Introduction: Blue Skies to Blood Red Apocalypse Photo Edit

About: Always making something....

Sometimes you need a picture of a world being swallowed by red clouds in the middle of the night, but it’s just not practical to stage the photo for real (especially if you’re including something real/iconic, like this well worn water tower on Milwaukee Avenue in Chicago.) Easy enough, take a sunny day picture and apply a few layer and filter techniques to give it a sense of doom.

Original photo credit: Antibromide, used with very gracious permission.

Step 1: Layer Edits

I used Pixlr Editor for most of my editing (apart from one filter at the end.) Open your image in Pixlr. I show all of the things I clicked and adjustments I made in the screen shots, so if you can’t find something in the menus you can probably find it by referring to the images.

Duplicate the layer.
Change the mode to “Multiply,” leave it at 100%.
Merge the layer down.
Duplicate the layer.
Change the mode to “Screen,” adjust it to be the highest contrast you can before it starts to look fake.
Merge the layer down.

Step 2: Change the Sky

Use the magic wand to select the sky. There was no other significant blue in my image, so I un-selected “contiguous” in the options bar for the magic wand to save time.

When the whole sky is selected, use the brightness/contrast tool to increase the sky contrast. This will help the sky look more dramatic later.

Select “color lookup.”

Choose a color or gradient to apply to the sky. I used the red to black gradient and increased the amount of black by adjusting the sliders.

Step 3: Make the Buildings Match the Sky

Invert the selection.

The sky is red so the ambient light would be red. Choose the “color balance” and increase the red offset.
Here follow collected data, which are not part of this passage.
/-- Settles O29: each of the six is a row of value mode ZERO (`opcodeRomIsTheTable`), and the instruction form runs as
its request. -/
theorem plainCommandsSendTheirOpcodeAndZero : Obligations.PlainCommandsSendTheirOpcodeAndZero := by
  intro s dev cks arg sends fails both
  have sent : ∀ {i : Instr} {op : BitVec 4} {o : EncOp} {opc : Byte}, requestOf i = some (op, dev, 0#32) →
      encOpOf op = some o → opcodeRom o (dev == 0x03#8) = (opc, .zero) → isDevice dev → both i op (sends opc) :=
    fun hreq hop hrom hdev => ⟨exec_of_zeroMode hreq hop hrom hdev s, exec_encode_of_zeroMode hop hrom hdev arg s⟩
  have failed : ∀ {i : Instr} {op : BitVec 4}, requestOf i = some (op, dev, 0#32) → ¬ isDevice dev →
      both i op fails :=
    fun hreq hdev => ⟨exec_of_not_isDevice hreq hdev s, exec_encode_of_not_isDevice hdev _ arg s⟩
  obtain ⟨hwh, hah, hduration, hall, -, -, hsetup, henter, -, -⟩ := opcodeRomIsTheTable (dev == 0x03#8)
  exact ⟨fun hdev => ⟨sent rfl rfl hwh hdev, sent rfl rfl hah hdev, sent rfl rfl hduration hdev,
      sent rfl rfl hall hdev, sent rfl rfl hsetup hdev, sent rfl rfl henter hdev⟩,
    fun hdev => ⟨failed rfl hdev, failed rfl hdev, failed rfl hdev, failed rfl hdev, failed rfl hdev,
      failed rfl hdev⟩⟩

/-- Settles O30: the clamped argument is at most 60, so the three upper bytes of the value are 0. -/
theorem setBacklightTimeSendsTheClampedSeconds : Obligations.SetBacklightTimeSendsTheClampedSeconds := by
  intro s dev cks arg i hi
  rw [exec_eq_exec_encode_of_or rfl hi s]
  refine ⟨fun hdev => ?_, fun hdev => exec_encode_of_not_isDevice hdev _ arg s⟩
  obtain ⟨t, ht, hle⟩ : ∃ t : Nat, max 0 (min arg.toInt 60) = t ∧ t ≤ 60 :=
    ⟨(max 0 (min arg.toInt 60)).toNat, by omega, by omega⟩
  have hval : (valueOf .clampBl arg).toNat = t := by rw [valueOf_clampBl_toNat, ht, Int.toNat_natCast]
  have h5 : t / 16777216 = 0 := by omega
  have h6 : t / 65536 = 0 := by omega
  have h7 : t / 256 = 0 := by omega
  have hframe := exec_encode_of_isDevice (op := 4#4) (o := .setBacklightTime) rfl rfl hval hdev s
  rw [h5, h6, h7] at hframe
  rw [ht, BitVec.ofInt_natCast]
  exact hframe

/-- Settles O31: the clamped price is at most 999999 = 0x0F423F, so byte 5 is 0 and byte 6 at most 0F. -/
theorem setPriceSendsTheClampedPrice : Obligations.SetPriceSendsTheClampedPrice := by
  intro s dev cks arg i p
  have hp : p ≤ 999999 := by omega
  refine ⟨by omega, fun hi => ?_⟩
  rw [exec_eq_exec_encode_of_or rfl hi s]
  refine ⟨fun hdev => ?_, fun hdev => exec_encode_of_not_isDevice hdev _ arg s⟩
  have hval : (valueOf .clampPrice arg).toNat = p := valueOf_clampPrice_toNat arg
  have h5 : p / 16777216 = 0 := by omega
  have hframe := exec_encode_of_isDevice (op := 5#4) (o := .setPrice) rfl rfl hval hdev s
  rw [h5] at hframe
  exact hframe

/-- Settles O32: the ROM's last two rows look at `is_usb`; the two checksum bytes are rows of CK_VECTORS
(`checksumHasTheTwelveValues`). -/
theorem setPlusAndSetMinusKeepTheDeviceThreeException : Obligations.SetPlusAndSetMinusKeepTheDeviceThreeException := by
  intro s dev cks arg sends fails
  obtain ⟨-, -, -, -, -, -, -, -, hplus, hminus⟩ := opcodeRomIsTheTable (dev == 0x03#8)
  simp only [beq_iff_eq] at hplus hminus
  have husb : isDevice 0x03#8 := by decide
  obtain ⟨-, -, -, -, -, -, -, -, hck11, hck12, -, -⟩ := checksumHasTheTwelveValues s.par.raw.ck
  refine ⟨fun hdev => ⟨?_, ?_, ?_, ?_⟩, ?_, ?_, ?_, ?_, fun hdev => ⟨?_, ?_, ?_, ?_⟩⟩
  · exact exec_of_zeroMode rfl rfl hplus hdev s
  · exact exec_encode_of_zeroMode rfl hplus hdev arg s
  · exact exec_of_zeroMode rfl rfl hminus hdev s
  · exact exec_encode_of_zeroMode rfl hminus hdev arg s
  · exact exec_of_zeroMode (o := .setPlus) rfl rfl rfl husb s
  · exact exec_of_zeroMode (o := .setMinus) rfl rfl rfl husb s
  · exact commandFrame_eq_of_ck hck11
  · exact commandFrame_eq_of_ck hck12
  · exact exec_of_not_isDevice rfl hdev s
  · exact exec_of_not_isDevice rfl hdev s
  · exact exec_encode_of_not_isDevice hdev _ arg s
  · exact exec_encode_of_not_isDevice hdev _ arg s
Use the “curves” menu to tweak the buildings a bit more.

Fixes

Deselect all. I noticed that some blue pixels had escaped my magic wand, so I fixed it.
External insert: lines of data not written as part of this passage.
-- ==== Sys2Proof/Word.lean ====
section
/-!
DEFINITION. Sys2Proof/Word.lean: the byte type, and the names used for plain numbers.

The block is described by the spec in bytes on the wire (network byte order, R4) and in quantities: nanoseconds,
counts, samples, fixed-point numbers with a stated rounding.  Quantities are `Nat` or `Int`, and every place where
the spec wraps or saturates one says so explicitly.
-/
namespace Sys2Proof

/-- One byte of a wire format, a BLOB or a flash record. -/
abbrev Byte := BitVec 8

/-- A byte string, first byte on the wire first. -/
abbrev Bytes := List Byte

/-- Absolute wall time in nanoseconds since the PTP epoch, the instant a command is received or happens
(the instant T of the scope file).  Wall nanoseconds are this modulo 2^48. -/
abbrev Time := Nat

/-- Index of a Withy port: 0 to 3 on a sender, 0 (West) and 1 (East) on a tile. -/
abbrev PortId := Nat

/-- Session identifier of R53. -/
abbrev SessionId := Nat

/-- A dictionary key: index × 256 + subindex. -/
abbrev ObjKey := Nat

end Sys2Proof
end

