-- ==== Sys2Proof/Machine/Keys.lean ====
section
/-!
DEFINITION. Sys2Proof/Machine/Keys.lean: the key of every dictionary object, under the name the spec's object tables
give it (the instance letter of the name is the argument).  A key is index × 256 + subindex.
-/
namespace Sys2Proof.Machine.K
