/-- ENUM_RECEIVED on a tile (R420, R421). -/
def enumRx (h : PortId) (p : Packet) (d : Dev) : Dev :=
  if !d.portUp h then d
  else
    let d := d.countRx h p
    if isMine p then d
    else if !pktPasses p || p.body.length != 1552 then d.forward h p p.body
    else if pktTurned p then d.forward h p p.body
    else
      let n := p.hops + 1
      let from' := fieldAt 4 8 p.body
      let d := { d with withy := { d.withy with
        tileEnum := upd h (fun e =>
          { dist := if n ≤ 96 then n else if e.sender = from' then e.dist else 0, hops := n, sender := from',
            lastAt := some d.now }) d.withy.tileEnum } }
      let d := d.reportEnum
      let body := if n ≤ 96 then splice (16 + 16 * (n - 1)) (enumRecBytes (d.enumRecord h)) p.body else p.body
      if d.portUp (otherPort h) then d.forward h p body
      else
        let q := { p with hops := min (p.hops + 1) 255, flags := p.flags + 2, body := body }
        d.sendOwn h { q with crc := pktCrc q }

/-- ENUM_PORT_TIMEOUT (R423). -/
def enumPortLost (h : PortId) (d : Dev) : Dev :=
  ({ d with withy := { d.withy with
      tileEnum := upd h (fun _ => { dist := 0, hops := 0, sender := 0, lastAt := none }) d.withy.tileEnum } }).reportEnum

def hoopOf (d : Dev) (h : PortId) : HoopList :=
  (d.withy.hoops[h]?).getD { tiles := [], closed := false, partner := 0, lastPartner := none, slowest := 3 }

def setHoop (h : PortId) (x : HoopList) (d : Dev) : Dev :=
  let d := { d with withy := { d.withy with hoops := upd h (fun _ => x) d.withy.hoops } }
  let d := (d.setObj (K.ENUM_TILES h) (min x.tiles.length 255)).setObj (K.ENUM_CLOSED h) (b2n x.closed)
  (d.setObj (K.ENUM_PARTNER_ID h) (if x.closed then x.partner else 0)).setObj (K.ENUM_SLOWEST h) x.slowest

/-- Slowest rate index of the links a list of records names (R419); 3 where there is none. -/
def slowestOf (l : List EnumRec) : Nat :=
  (l.flatMap (fun r => [r.rates / 16, r.rates % 16])).foldl (fun a r => if r < a then r else a) 3

/-- Does a sender take an ENUM that reached its port: its partner's, or its own turned one on an open hoop (R424)? -/
def enumTaken (d : Dev) (h : PortId) (p : Packet) : Bool :=
  let own := fieldAt 4 8 p.body == d.fix.fuses.uid
  d.portUp h && pktPasses p && p.body.length == 1552 &&
    ((!own && !pktTurned p) || (own && pktTurned p && !(d.hoopOf h).closed))

/-- ENUM_RECEIVED_SENDER (R424). -/
def enumRxSender (h : PortId) (p : Packet) (d : Dev) : Dev :=
  if !d.portUp h then d
  else
    let took := d.enumTaken h p
    let d := d.countRx h p
    if !took then d
    else
      let recs := writtenRecs (parseEnum 96 (p.body.drop 16))
      let x := d.hoopOf h
      if pktTurned p then d.setHoop h { x with tiles := recs, slowest := slowestOf recs }
      else
        d.setHoop h { tiles := recs.reverse, closed := true, partner := fieldAt 4 8 p.body, lastPartner := some d.now,
                      slowest := slowestOf recs }

/-- ENUM_SEND on a sender (R420). -/
def enumTx (h : PortId) (d : Dev) : Dev :=
  if d.portUp h then
    (d.sendCtl h 3 0xFF d.fix.fuses.uid (zeros 1536)).setPort h (fun q => { q with lastEnum := some d.now })
  else d

/-- The distance and port of a tile in the sender's lists (R424). -/
def findTileIn (uid : Nat) : Nat → List EnumRec → Option Nat
  | _, [] => none
  | n, r :: rs => if r.uid = uid then some n else findTileIn uid (n + 1) rs

/-- The port and distance at which a tile is enumerated. -/
def findTile (d : Dev) (uid : Nat) : Option (PortId × Nat) :=
  (List.range 4).findSome? (fun h => (findTileIn uid 1 (d.hoopOf h).tiles).map (fun n => (h, n)))

end Dev

end Sys2Proof.Machine
end

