-- ==== Sys2Proof/Machine/LayerOps.lean ====
section
/-!
DEFINITION. Sys2Proof/Machine/LayerOps.lean: layers ready and stale, the conversion, scaling and blending of a canvas
pixel, and the commit estimates (05_layers.md).
-/
namespace Sys2Proof.Machine

/-- A picture component value clamped to 16 bits. -/
def clamp16 (x : Int) : Nat := (clampI 0 65535 x).toNat

/-- A picture in store: its octets and its format. -/
structure Picture where
  rows : Rows
  fmt : Nat
  w : Nat
  h : Nat
  colorimetry : Nat
  tcs : Nat
  range : Nat
  deriving DecidableEq, Repr

/-- An RGB value of 16 bits each with its alpha. -/
structure Rgba where
  r : Nat
  g : Nat
  b : Nat
  a : Nat
  deriving DecidableEq, Repr

/-- R, G and B of a colour object (R140). -/
def colourOf (v a : Nat) : Rgba := { r := bits 48 16 v, g := bits 32 16 v, b := bits 16 16 v, a := a }

/-! ### Conversion (R143) -/

/-- Step 1: a sample widened to 16 bits. -/
def widen (depth v : Nat) : Nat :=
  if depth = 16 then v else v <<< (16 - depth) ||| v >>> (2 * depth - 16)

namespace Picture

def depth (p : Picture) : Nat := formatDepth p.fmt

/-- Component `c` (0 Y, 1 Cb, 2 Cr, or R, G, B) as stored in its pixel or pixel pair, widened.  PRESUMED, log entry 30:
the octet order of ST 2110-20. -/
def stored (p : Picture) (x y c : Nat) : Nat :=
  let n := p.depth
  let pos :=
    if format422 p.fmt then
      (x / 2) * (4 * n) + (if c = 1 then 0 else if c = 2 then 2 * n else if x % 2 = 0 then n else 3 * n)
    else if formatRgb p.fmt then x * (3 * n) + c * n
    else x * (3 * n) + (if c = 1 then 0 else if c = 0 then n else 2 * n)
  widen n (rowBits p.rows y pos n)

/-- Steps 1 and 2. -/
def component (p : Picture) (x y c : Nat) : Nat :=
  if format422 p.fmt && c != 0 && x % 2 == 1 then
    if x + 1 < p.w then (p.stored (x - 1) y c + p.stored (x + 1) y c + 1) / 2 else p.stored (x - 1) y c
  else p.stored x y c

/-- An entry of the conversion tables, read from the bytes behind `COMP_CONV_TABLES`. -/
def convEntry (kind : Nat) (which : List Nat) : Nat :=
  let at' := Config.convPlace kind which
  fieldAt at'.1 at'.2 (Config.tabBlob K.COMP_CONV_TABLES)

/-- Step 3: an s3.13 coefficient for output `o` and input `i`, and a 16-bit offset, of a colorimetry, range and sampling. -/
def convMatrix (col range : Nat) (rgb : Bool) (o i : Nat) : Int :=
  toSigned 17 (convEntry 0 [col, range, b2n rgb, o, i] % 2 ^ 17)
def convOffset (col range : Nat) (rgb : Bool) (i : Nat) : Int := (convEntry 1 [col, range, b2n rgb, i] % 2 ^ 16 : Nat)

/-- Step 4: entry `i` of the u24 decode table of a transfer. -/
def convDecode (tcs i : Nat) : Int := (convEntry 2 [tcs, i] % 2 ^ 24 : Nat)

/-- Step 5: an s2.13 coefficient from source to canvas primaries. -/
def convPrimaries (src canvas o i : Nat) : Int := toSigned 16 (convEntry 3 [src, canvas, o, i] % 2 ^ 16)

/-- Step 6: entry `i` of the u16 encode table of a canvas transfer. -/
def convEncode (tcs i : Nat) : Int := (convEntry 4 [tcs, i] % 2 ^ 16 : Nat)

/-- Step 3: the matrix, skipped by RGB in full range. -/
def matrixed (p : Picture) (x y o : Nat) : Nat :=
  let rgb := formatRgb p.fmt
  if rgb && p.range == 2 then p.component x y o
  else
    let term := fun i => convMatrix p.colorimetry p.range rgb o i *
      ((p.component x y i : Int) - convOffset p.colorimetry p.range rgb i)
    clamp16 ((term 0 + term 1 + term 2 + 4096) / 8192)

/-- Step 4: the transfer decoded to u24. -/
def decoded (p : Picture) (x y i : Nat) : Int :=
  let v := p.matrixed x y i
  let t0 := convDecode p.tcs (v / 16)
  let t1 := convDecode p.tcs (v / 16 + 1)
  t0 + ((t1 - t0) * ((v % 16 : Nat) : Int) + 8) / 16

end Picture

/-- Whole square root, by bits from the highest. -/
def sqrtFrom (v : Nat) : Nat → Nat → Nat
  | 0, q => q
  | n + 1, q => let t := q + 2 ^ n; sqrtFrom v n (if t * t ≤ v then t else q)

/-- ⌊√v⌋ for v below 2^24. -/
def sqrt24 (v : Nat) : Nat := sqrtFrom v 12 0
Select the “lasso” tool and increase the feathering amount - I chose 41.

Make a loose loop around the water tower with it’s wayward blue pixels.

Adjust the blue and green offsets in the color balance menu until the problem disappears.

Deselect all.

Step 4: Finishing Touches

It was still a little too cheery looking to be an apocalypse, so I added a little vignetting around the edges. This really pulled it from “stop and look at the sky to access to situation” into a full scale “run for your life” look.

I saved the image and opened it with Pixlr-o-matic and applied the “Fullon” overlay, because it’s only a matter of time until the panic stricken townsfolk stop looting and start setting things on fire anyway.